The Palestinians launched today more than 160 rockets, mostly at civilian targets, at ranges far beyond the 75km achieved in the 2012 Pillar of Defense – the last cycle of violence between the two sides. The Israeli side launched about 200 attacks at terrorist targets in Gaza as part of the operation code named “Defensive Edge”. The Israel Air Force, Navy vessels and army tanks pounded terrorist operatives and commanders, rocket sites, ammunition stockpiles and attack tunnels throughout the Gaza strip. In addition, according to the IAF sources, at least three targets struck were identified as ‘air defense assets’, (probably Man portable air defense systems – MANPADS).

While Israel have shown signs of restraints in escalating the conflict, at least at the initial phase, In addition to 122mm ‘GRAD’ rockets and the 300mm M75 and Fajr 3 rockets, Hamas has introduced a new rocket designated R160. Israeli inspection of the remains of the rocket determines it was a Syrian made 302mm rocket, capable of maximum range of 160 km, 40 such rockets were found on the KLOS-C cargo vessel seized by the Israel Navy in March 2014. On that attack on the city of Hadera, on Israel’s coastal plain, the rocket flew over 125 km but hit an empty parking lot causing no damage.

Iron dome returns to action

The Israeli Iron Dome Counter-Rockets, Artillery and Mortars (C-RAM) system demonstrated again its unique capability to defeat rocket attacks, discriminately intercepting only those rockets that posed a risk to population centers. In the past 24 hours (July 8th) 117 rockets struck Israel and an additional 29 were intercepted by the Iron Dome. Israel has already deployed seven Iron Dome formations, each comprising radar, battle management and several fire units, comprising multiple stacks containing several Tamir guided interceptors. Sofar Iron Dome has demonstrated an impressive capability to intercept salvos of 16 rockets. In an attempt to saturate the Iron Dome, Hamas has fielded multiple rocket launchers mounting 40 rockets.
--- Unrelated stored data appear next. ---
theorem get_filter_keep (m : SMap Nat) (p : Nat → Bool) (k : Nat) (h : p k = true) : SMap.get (m.filter fun x => p x.1) k = SMap.get m k := by
  induction m with
  | nil => rfl
  | cons x m ih =>
    obtain ⟨j, v⟩ := x
    rw [List.filter_cons]
    split
    · simp only [SMap.get, ih]
    · rename_i hp
      simp only [SMap.get]
      rw [if_neg (by intro e; subst e; simp_all)]
      exact ih

theorem cutWrites_err (c : Chip) (h : c.fwWriting 0 = false) : (SMap.get c.cutWrites 0).err = (SMap.get c.fw.flash 0).err := by
  unfold Chip.cutWrites
  generalize c.fw.flash = m
  have : ∀ (l : List Nat) (m : SMap FwImg), SMap.get (l.foldl (fun m t => if c.fwWriting t then SMap.upd m t fun x => { x with err := 6 } else m) m) 0 = SMap.get m 0 := by
    intro l
    induction l with
    | nil => intro m; rfl
    | cons t l ih =>
      intro m
      simp only [List.foldl_cons]
      rw [ih]
      split
      · rename_i ht
        rw [SMap.get_upd_ne]
        rintro rfl
        rw [h] at ht; cases ht
      · rfl
  rw [this]

theorem zeroSlot_wrote (l : List Nat) (c : Chip) : c.wrote (fields [Reg.KEY_STATE_VALID.id, Reg.KEY_STATE_LAST_SEQ.id, Reg.KEY_STATE_ROLE.id, Reg.KEY_STATE_TRANSPORTS.id]) (c.each l Chip.zeroSlot) := by
  unfold Chip.each
  induction l generalizing c with
  | nil => exact .refl _ _
  | cons x l ih =>
    refine Chip.wrote.trans ?_ (ih _)
    unfold Chip.zeroSlot Chip.setRole
    refine (((Chip.wrote.flag _ _ _ _ _ ?_ (by decide)).trans (.wr _ _ _ _ _ ?_ (by decide))).trans (.wr _ _ _ _ _ ?_ (by decide))).trans (.wr _ _ _ _ _ ?_ (by decide)) <;> (first | (with_reducible refine (fields_iff _ _ _).2 ?_; decide) | (with_reducible refine mt (fields_iff _ _ _).1 ?_; decide) | (simp (decide := true) [places, Fld.key_eq_iff]; done))

theorem zeroSlot_val (l : List Nat) (c : Chip) (k : Nat) (hk : k ∈ l) : (c.each l Chip.zeroSlot).on Reg.KEY_STATE_VALID k = false ∧ (c.each l Chip.zeroSlot).rd Reg.KEY_STATE_LAST_SEQ k = 0 := by
  have step : ∀ (x : Nat) (c : Chip), (Chip.zeroSlot x c).on Reg.KEY_STATE_VALID x = false ∧ (Chip.zeroSlot x c).rd Reg.KEY_STATE_LAST_SEQ x = 0 := by
    intro x c
    unfold Chip.zeroSlot Chip.setRole
    refine ⟨by (simp (disch := decide) only [Chip.steady_on, Chip.steady_rd, Chip.notify_on, Chip.notify_rd, Chip.count_on, Chip.count_rd, Chip.on_id, Chip.flag_id, Chip.on_wr_id, Chip.rd_wr_id, Chip.wrS_id, Chip.on_flag_same, Chip.rd_wr_same]), by (simp (disch := decide) only [Chip.steady_on, Chip.steady_rd, Chip.notify_on, Chip.notify_rd, Chip.count_on, Chip.count_rd, Chip.on_id, Chip.flag_id, Chip.on_wr_id, Chip.rd_wr_id, Chip.wrS_id, Chip.on_flag_same, Chip.rd_wr_same]); rfl⟩
  have keep : ∀ (x : Nat) (c : Chip), c.on Reg.KEY_STATE_VALID k = false ∧ c.rd Reg.KEY_STATE_LAST_SEQ k = 0 → (Chip.zeroSlot x c).on Reg.KEY_STATE_VALID k = false ∧ (Chip.zeroSlot x c).rd Reg.KEY_STATE_LAST_SEQ k = 0 := by
    intro x c h
    by_cases he : k % 2 ^ 20 = x % 2 ^ 20
    · have h1 : ∀ (F : Fld) (d : Chip), F.exc = [] → d.rd F k = d.rd F x := by
        intro F d hx
        unfold Chip.rd regGet Fld.key Fld.reset
        rw [he, hx]; rfl
      unfold Chip.on at *
      rw [h1 _ _ rfl, h1 _ _ rfl]
      exact step x c
    · unfold Chip.zeroSlot Chip.setRole Chip.on
      refine ⟨?_, ?_⟩
      · (simp (disch := decide) only [Chip.steady_on, Chip.steady_rd, Chip.notify_on, Chip.notify_rd, Chip.count_on, Chip.count_rd, Chip.on_id, Chip.flag_id, Chip.on_wr_id, Chip.rd_wr_id, Chip.wrS_id, Chip.on_flag_same, Chip.rd_wr_same]); unfold Chip.flag; rw [Chip.rd_wr_obj _ _ _ _ _ _ he]; exact h.1
      · (simp (disch := decide) only [Chip.steady_on, Chip.steady_rd, Chip.notify_on, Chip.notify_rd, Chip.count_on, Chip.count_rd, Chip.on_id, Chip.flag_id, Chip.on_wr_id, Chip.rd_wr_id, Chip.wrS_id, Chip.on_flag_same, Chip.rd_wr_same]); rw [Chip.rd_wr_obj _ _ _ _ _ _ he]; (simp (disch := decide) only [Chip.steady_on, Chip.steady_rd, Chip.notify_on, Chip.notify_rd, Chip.count_on, Chip.count_rd, Chip.on_id, Chip.flag_id, Chip.on_wr_id, Chip.rd_wr_id, Chip.wrS_id, Chip.on_flag_same, Chip.rd_wr_same]); exact h.2
  unfold Chip.each
  induction l generalizing c with
  | nil => cases hk
  | cons x l ih =>
    simp only [List.foldl_cons]
    rcases List.mem_cons.1 hk with rfl | hm
    · clear ih
      have := step k c
      generalize Chip.zeroSlot k c = d at *
      clear hk
      induction l generalizing d with
      | nil => exact this
      | cons y l ih => exact ih _ (keep y d this)
    · exact ih _ hm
Hamas commando raid failed

The Palestinians also tried to strike Israeli targets using strike teams attempting to penetrate into Israel through underground (tunnels) and the sea. This video, showing clips taken from surveillance cameras monitoring the area, show the operation as it was seen from the Israeli side today at 20:30 local time.

The first part shows what looks like a team of Palestinian naval commando emerging from the sea, possibly after conducting a diving ingress from their naval base in the city of Gaza. The team rapidly moved toward the nearby Israeli military base. Israeli surveillance units covering the area quickly grouped counterfire employing precision weapons blocking the enemy movement, pinning the enemy down.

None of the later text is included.